Figure 1: RePOPE annotation examples demonstrating errors and inconsistencies in the original POPE labels.
Methodology
Construction of RePOPE
RePOPE is constructed by re-annotating all images from POPE, assigning labels of "Yes", "No", or "Ambiguous", relying on consensus from two human labelers. The ambiguity arises in cases where object presence is subjective or inconsistently annotated in MSCOCO, leading to significant revisions in the dataset.
Evaluation Approach
Models are evaluated on both POPE and the revised RePOPE label sets. This allows a comparative analysis of the effect of annotation errors. The evaluation considers different subsets of data: random, popular, and adversarial, based on how non-annotated objects are selected.
Experimental Results
The findings reveal notable changes in performance metrics, particularly in F1 scores and ranking of models when evaluated on RePOPE versus POPE:
- True Positives (TP) and False Positives (FP): Re-labeling substantially decreased TPs across all models while showing varying effects on FPs, especially in the adversarial subset where FPs decreased slightly due to a higher prevalence of true object presence errors (Figure 2).

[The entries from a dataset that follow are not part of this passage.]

-- ==== Sys2Proof/Machine/Boot.lean ====
section
/-!
DEFINITION. Sys2Proof/Machine/Boot.lean: the boot sequence: flash directory, images, platform and access tables, the Flacon's
start, the boot report, the release of PORST_N and the wake from Standby (R364, R368, R369, R381, R396, R399–R402,
R409–R411).
-/
namespace Sys2Proof.Machine

/-! ### Flash directory (R399) -/

/-- An entry of the directory. -/
structure DirEntry where
  kind : Nat
  slot : Nat
  ofs  : Nat
  len  : Nat
  ver  : Nat
  deriving DecidableEq, Repr

/-- The entries of the directory at the start of the flash, at most 8. -/
def flashDir (flash : Memory) : List DirEntry :=
  if memRead flash 0 4 = [0x5A, 0x46, 0x44, 0x31] then
    (List.range (min 8 (memNat flash 4 4))).map fun i =>
      let b := 16 + 16 * i
      { kind := memNat flash b 1, slot := memNat flash (b + 1) 1, ofs := memNat flash (b + 4) 4
        len := memNat flash (b + 8) 4, ver := memNat flash (b + 12) 4 }
  else []

/-- The slots of a kind, higher version first; equal versions in the directory's order (log 35). -/
def dirSlots (flash : Memory) (kind : Nat) : List DirEntry :=
  sortBy (fun a b => decide (b.ver ≤ a.ver)) ((flashDir flash).filter (·.kind == kind))

/-- Bytes of an entry. -/
def dirBytes (flash : Memory) (d : DirEntry) : List Byte := memRead flash d.ofs d.len

/-- Try the slots of an image kind in turn: the first that verifies, with its digest and whether it is a fallback. -/
def State.bootPick (s : State) (bit : Nat) : List DirEntry → Bool → Option (DirEntry × List Byte × Bool) × State
  | [], _ => (none, s)
  | d :: ds, fb =>
    match s.verifyImage bit (dirBytes s.boot.flash d) with
    | (true, dig, s) => (some (d, dig, fb), s)
    | (false, _, s) => s.bootPick bit ds true

/-- Find the image of a kind (policy bit `bit`) and record its slot: result, bytes and digest. -/
def State.bootImage (s : State) (kind bit : Nat) : Nat × List Byte × List Byte × State :=
  let slots := dirSlots s.boot.flash kind
  match s.bootPick bit slots false with
  | (some (d, dig, fb), s) =>
    (rOK, dirBytes s.boot.flash d, dig, { s with boot := { s.boot with slots := put (d.slot, fb) s.boot.slots kind } })
  | (none, s) => (if slots.isEmpty then rNOT_FOUND else rAUTH_FAIL, [], [], s)

/-! ### Device certificate (R381) -/

/-- The certificates of a chain, where the lengths end at the chain's end. -/
def chainCerts : Nat → List Byte → Option (List (List Byte))
  | _, [] => some []
  | 0, _ => none
  | n + 1, b =>
    let len := leNat (b.take 4)
    if b.length < 4 + len then none else (chainCerts n (b.drop (4 + len))).map fun l => (b.drop 4).take len :: l

/-- A DER value: tag, length in the short or the long form, contents. -/
def der (tag : Nat) (body : List Byte) : List Byte :=
  let n := body.length
  BitVec.ofNat 8 tag :: (if n < 128 then [BitVec.ofNat 8 n]
    else if n < 256 then [0x81, BitVec.ofNat 8 n] else [0x82, BitVec.ofNat 8 (n / 256), BitVec.ofNat 8 n]) ++ body

/-- A length of the long form: its bytes, most significant first, and the rest. -/
def derLong : Nat → Nat → List Byte → Option (Nat × List Byte)
  | 0, v, b => some (v, b)
  | k + 1, v, x :: b => derLong k (256 * v + x.toNat) b
  | _ + 1, _, [] => none

/-- The first DER value of some bytes: tag, contents, rest; none where the bytes are no DER (an indefinite or not minimal length, a
tag above 30, or contents cut off). -/
def derNext : List Byte → Option (Nat × List Byte × List Byte)
  | t :: l :: b =>
    if t.toNat % 32 = 31 then none
    else
      let k := l.toNat - 128
      match (if l.toNat < 128 then some (l.toNat, b) else if k = 0 ∨ 4 < k then none else derLong k 0 b) with
      | some (n, b') =>
        if (128 ≤ l.toNat ∧ (n < 128 ∨ n < 256 ^ (k - 1))) ∨ b'.length < n then none
        else some (t.toNat, b'.take n, b'.drop n)
      | none => none
  | _ => none

/-- The DER values that make up some bytes. -/
def derAll : Nat → List Byte → Option (List (Nat × List Byte))
  | _, [] => some []
  | 0, _ => none
  | fuel + 1, b =>
    match derNext b with
    | some (t, v, rest) => (derAll fuel rest).map fun l => (t, v) :: l
    | none => none
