/-- LFUN (R144). -/
def execLfun (e : Fin 16) (u1 : Bool) (f : UFields) (s : State) : Host.Outcome State Fault Refusal :=
  .next (s.engOne e (uSlot u1) (opLfun f))

/-- MAC (R145). -/
def execMac (e : Fin 16) (f : MFields) (s : State) : Host.Outcome State Fault Refusal :=
  .next (s.engOne e slotM (opMac f))

/-- MACI (R145). -/
def execMaci (e : Fin 16) (f : MFields) (s : State) : Host.Outcome State Fault Refusal :=
  .next (s.engOne e slotM (opMaci f))

/-- MULA (R145). -/
def execMula (e : Fin 16) (f : MFields) (s : State) : Host.Outcome State Fault Refusal :=
  .next (s.engOne e slotM (opMula f))

/-- ACCRD (R145). -/
def execAccrd (e : Fin 16) (f : MFields) (s : State) : Host.Outcome State Fault Refusal :=
  .next (s.engOne e slotM (opAccrd f))

/-- ACCCLR (R145). -/
def execAccclr (e : Fin 16) (f : MFields) (s : State) : Host.Outcome State Fault Refusal :=
  .next (s.engOne e slotM (opAccclr f))

/-- RSMPH (R145). -/
def execRsmph (e : Fin 16) (f : MFields) (s : State) : Host.Outcome State Fault Refusal :=
  .next (s.engOne e slotM (opRsmph f))

/-- RSMPV (R145). -/
def execRsmpv (e : Fin 16) (f : MFields) (s : State) : Host.Outcome State Fault Refusal :=
  .next (s.engOne e slotM (opRsmpv f))

/-- LUT4X (R145). -/
def execLut4x (e : Fin 16) (f : MFields) (s : State) : Host.Outcome State Fault Refusal :=
  .next (s.engOne e slotM (opLut4x f))

/-- LUT4W (R145). -/
def execLut4w (e : Fin 16) (f : MFields) (s : State) : Host.Outcome State Fault Refusal :=
  .next (s.engOne e slotM (opLut4w f))

/-- SIGN (R145). -/
def execSign (e : Fin 16) (f : MFields) (s : State) : Host.Outcome State Fault Refusal :=
  .next (s.engOne e slotM (opSign f))

/-- SHCMP (R145). -/
def execShcmp (e : Fin 16) (f : MFields) (s : State) : Host.Outcome State Fault Refusal :=
  .next (s.engOne e slotM (opShcmp f))

/-- STC (R151). -/
def execStc (e : Fin 16) (f : EFields) (s : State) : Host.Outcome State Fault Refusal :=
  .next (s.engOne e slotE (opStc f))

/-- EMIT (R151). -/
def execEmit (e : Fin 16) (f : EFields) (s : State) : Host.Outcome State Fault Refusal :=
  .next (s.engOne e slotE (opEmit f))

/-- PROJ (R151). -/
def execProj (e : Fin 16) (f : EFields) (s : State) : Host.Outcome State Fault Refusal :=
  .next (s.engOne e slotE (opProj f))

/-- SREG (R151). -/
def execSreg (e : Fin 16) (f : EFields) (s : State) : Host.Outcome State Fault Refusal :=
  .next (s.engOne e slotE (opSreg f))

end Sys2Proof.Machine
end

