/-- CAMERA_LINE_ARRIVAL at an enabled ingest unit whose table reads OK (R85, R97), for a line of the block in progress or of a later
one that no run has missed: the line leaves the port, the ticked lines before it that did not come are lost, it is corrected at unity
gain while the lamp correction is off, is recorded as the newest line seen and counted into its statistics block; then it is
copied to the routes and halo windows of its camera. A line whose table read is not complete at its last sample is lost with
TABLE_ERR (R91). A disabled unit only takes the line.
TABLE_COMMIT and TABLE_CHECK_DONE (R92): a commit latches the new offset and the switch line and shows BUSY; one while a check
runs or a table waits is STATE_REFUSED; a check that finds no bad pixel accepts the table, which then waits for its line, and one
that finds a bad pixel answers RANGE with the pixel.
STATS_BLOCK_END, ACCUMULATION_START and ACCUMULATION_DONE (R97, R99): the oldest block that has ended is taken, its results are stored
in the unit's registers and its number's successor in SRIDX; START clears the count and shows BUSY with the stage and the number
of lines, and is ignored while BUSY; when the last line is accumulated DONE replaces BUSY. -/
def Obligations.IngestUnits : Prop :=
  (
  ∀ (s s1 s2 : State) (c : Fin 12) (late busy : Bool) (l : CamLine) (ls : List CamLine) (cal code : List Byte), s.live = true →
    (s.cam c).lines = l :: ls → s1 = s.updCam c (fun q => { q with lines := ls }) → s2 = s1.iuReach c l.line →
    (s.on IU_CTL_EN c = false → exec (.cameraLineArrival c ⟨late, busy⟩) s = .next s1) ∧
    (s.on IU_CTL_EN c = true → (s.iu c).pend = none → (s.iu c).acc = none → s.on IU_CTL_LAMP_EN c = false →
      (s.iu c).stats.first ≤ l.line - l.line % s.iuBlock c → (∀ x ∈ (s.cam c).lost, x.1 = l.line → x.2 = 0) →
      s2.busRead 16 (poolBase + s.fld IU_TBASE_OFS c) (16 * s.camPx c) = (rOK, cal, s2) →
      s2.busRead 16 (poolBase + s.fld IU_TBASE_OFS c + 32 * s.camPx c) (s.camPx c) = (rOK, code, s2) →
      (late = true → ∃ u : State, exec (.cameraLineArrival c ⟨late, busy⟩) s = .next u ∧ u.flag IU_STAT_TABLE_ERR c = true ∧
        (u.iu c).stats.lost = true ∧ (u.iu c).seen = (s.iu c).seen ∧ (∀ k, k ≠ c.val → u.iu k = s.iu k) ∧
        u = { s with regs := u.regs, cams := s1.cams, ius := u.ius } ∧
        s.keeps u [(.IU_STAT, c.val), (IU_STAT_TABLE_ERR.cnt, c.val)]) ∧
      (late = false → ∃ (u : State) (o : IuOut), exec (.cameraLineArrival c ⟨late, busy⟩) s
          = .next (((u.routesOf c).foldl (fun s k => s.routeCopy c k o) u).haloSend c o) ∧
        o.line = l.line ∧ o.px = s.camPx c ∧ o.g = 16384 ∧ o.held = false ∧ o.tsw = (s.iu c).tsw ∧
        (u.iu c).seen = (l.line :: (s.iu c).seen).take 512 ∧ (u.iu c).last = max (s.iu c).last l.line ∧
        (u.iu c).tsw = false ∧
        (u.iu c).stats.first = l.line - l.line % s.iuBlock c ∧
        (u.iu c).stats.count
          = (if (s.iu c).stats.first = l.line - l.line % s.iuBlock c then (s.iu c).stats.count else 0) + 1 ∧
        (∀ k, k ≠ c.val → u.iu k = s.iu k) ∧ u = { s with cams := s1.cams, ius := u.ius, freeCtr := u.freeCtr }))) ∧
  (
  ∀ (s : State) (m : Master) (c : Fin 12),
    (s.mayWrite m .IU_TCMD c → (s.iu c).check = none → (s.iu c).pend = none →
      ∃ u : State, exec (.tableCommit m c) s = .next u ∧
        u.iu c = { s.iu c with check := some (s.fld IU_TNEW_OFS c, (s.wide .IU_TLINE_LO .IU_TLINE_HI c : Int)) } ∧
        u.on IU_TRES_BUSY c = true ∧ u.on IU_TRES_DONE c = false ∧
        u = { s with regs := u.regs, resp := {}, ius := u.ius } ∧ s.keeps u [(.IU_TRES, c.val)]) ∧
    (s.mayWrite m .IU_TCMD c → ((s.iu c).check.isSome || (s.iu c).pend.isSome) = true →
      ∃ u : State, exec (.tableCommit m c) s = .next u ∧ u.fld IU_TRES_RESULT c = rSTATE_REFUSED ∧
        u.on IU_TRES_DONE c = true ∧ u = { s with regs := u.regs, resp := {} } ∧ s.keeps u [(.IU_TRES, c.val)]) ∧
    (∀ (ofs : Nat) (line : Int) (bad : Option Nat) (t : State), s.live = true → (s.iu c).check = some (ofs, line) →
      t = (s.setFld IU_TRES_DONE c 1).setFld IU_TRES_BUSY c 0 → t.iuBadPixel c ofs = (bad, t) →
      ∃ u : State, exec (.tableCheckDone c) s = .next u ∧ u.on IU_TRES_DONE c = true ∧ u.on IU_TRES_BUSY c = false ∧
        (bad = none → u.fld IU_TRES_RESULT c = rOK ∧ u.on IU_TRES_PEND c = true ∧
          u.iu c = { s.iu c with check := none, pend := some (ofs, line) }) ∧
        (∀ p, bad = some p → u.fld IU_TRES_RESULT c = rRANGE ∧ u.fld IU_TRES_BADPIX c = p % 2 ^ 14 ∧
          u.iu c = { s.iu c with check := none }) ∧
        u = { s with regs := u.regs, ius := u.ius } ∧ s.keeps u [(.IU_TRES, c.val)])) ∧
  (
  ∀ (s : State) (m : Master) (c : Fin 12) (v : Word) (b : IuStats) (bs : List IuStats) (a : IuAcc),
    (s.live = true → (s.iu c).ended = b :: bs → b.count ≠ 0 →
      ∃ u : State, exec (.statsBlockEnd c) s = .next u ∧ u.iu c = { s.iu c with ended := bs } ∧
        u.fld IU_SRIDX_IDX c = ((b.first / s.iuBlock c % 256).toNat + 1) % 256 ∧
        u.fld IU_MEAN_RG_CH0 c
          = look 0 b.sum 0 / (b.count * (s.fld IU_STWIN_HI c + 1 - s.fld IU_STWIN_LO c)) % 65536 ∧
        u.fld IU_SATN_SATN c = b.satn % 2 ^ 32 ∧ ∀ k, k ≠ c.val → u.iu k = s.iu k) ∧
    (s.mayWrite m .IU_ACC_CTL c → v.getLsbD 0 = true → s.on IU_ACC_STAT_BUSY c = false →
      ∃ u : State, exec (.accumulationStart m c v) s = .next u ∧
        u.iu c = { s.iu c with acc := some { stage := min 2 (bits v.toNat 2 1), left := max 1 (bits v.toNat 31 16) } } ∧
        u.on IU_ACC_STAT_BUSY c = true ∧ u.on IU_ACC_STAT_DONE c = false ∧ u.fld IU_ACC_STAT_COUNT c = 0 ∧
        u = { s with regs := u.regs, resp := {}, ius := u.ius } ∧
        s.keeps u [(.IU_ACC_CTL, c.val), (.IU_ACC_STAT, c.val)]) ∧
    (s.mayWrite m .IU_ACC_CTL c → s.on IU_ACC_STAT_BUSY c = true →
      ∃ u : State, exec (.accumulationStart m c v) s = .next u ∧ u = { s with regs := u.regs, resp := {} } ∧
        s.keeps u [(.IU_ACC_CTL, c.val)]) ∧
    (s.live = true → (s.iu c).acc = some a → a.left = 0 →
      ∃ u : State, exec (.accumulationDone c) s = .next u ∧ u.iu c = { s.iu c with acc := none } ∧
        u.on IU_ACC_STAT_DONE c = true ∧ u.on IU_ACC_STAT_BUSY c = false ∧
        u = { s with regs := u.regs, ius := u.ius } ∧ s.keeps u [(.IU_ACC_STAT, c.val)]))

Figure 2: POPE vs. RePOPE displaying significant reductions in TP and variable patterns in FP across subsets.
Implications of the Research
The paper highlights the critical role of accurate data labeling in benchmarking VLMs and detecting object hallucinations. The introduction of RePOPE offers a more reliable means to assess model vulnerabilities and suggests that reliance on datasets like POPE might lead to misleading evaluations due to annotation errors.
The re-annotated dataset impacts benchmark saturation and suggests evaluating additional benchmarks such as DASH-B for more comprehensive assessments.
Conclusion
RePOPE corrects annotation errors within POPE, extensively affecting the F1 rankings of evaluated models. This reveals the dependency of VLM performance evaluations on the quality of dataset annotations, thereby necessitating improvements in dataset curation. Subsequent studies are encouraged to build upon this revised benchmarking methodology to ensure more robust model evaluations.
Figure 4: POPE vs. RePOPE highlighting how accuracy measurements need careful interpretation due to the imbalance in RePOPE.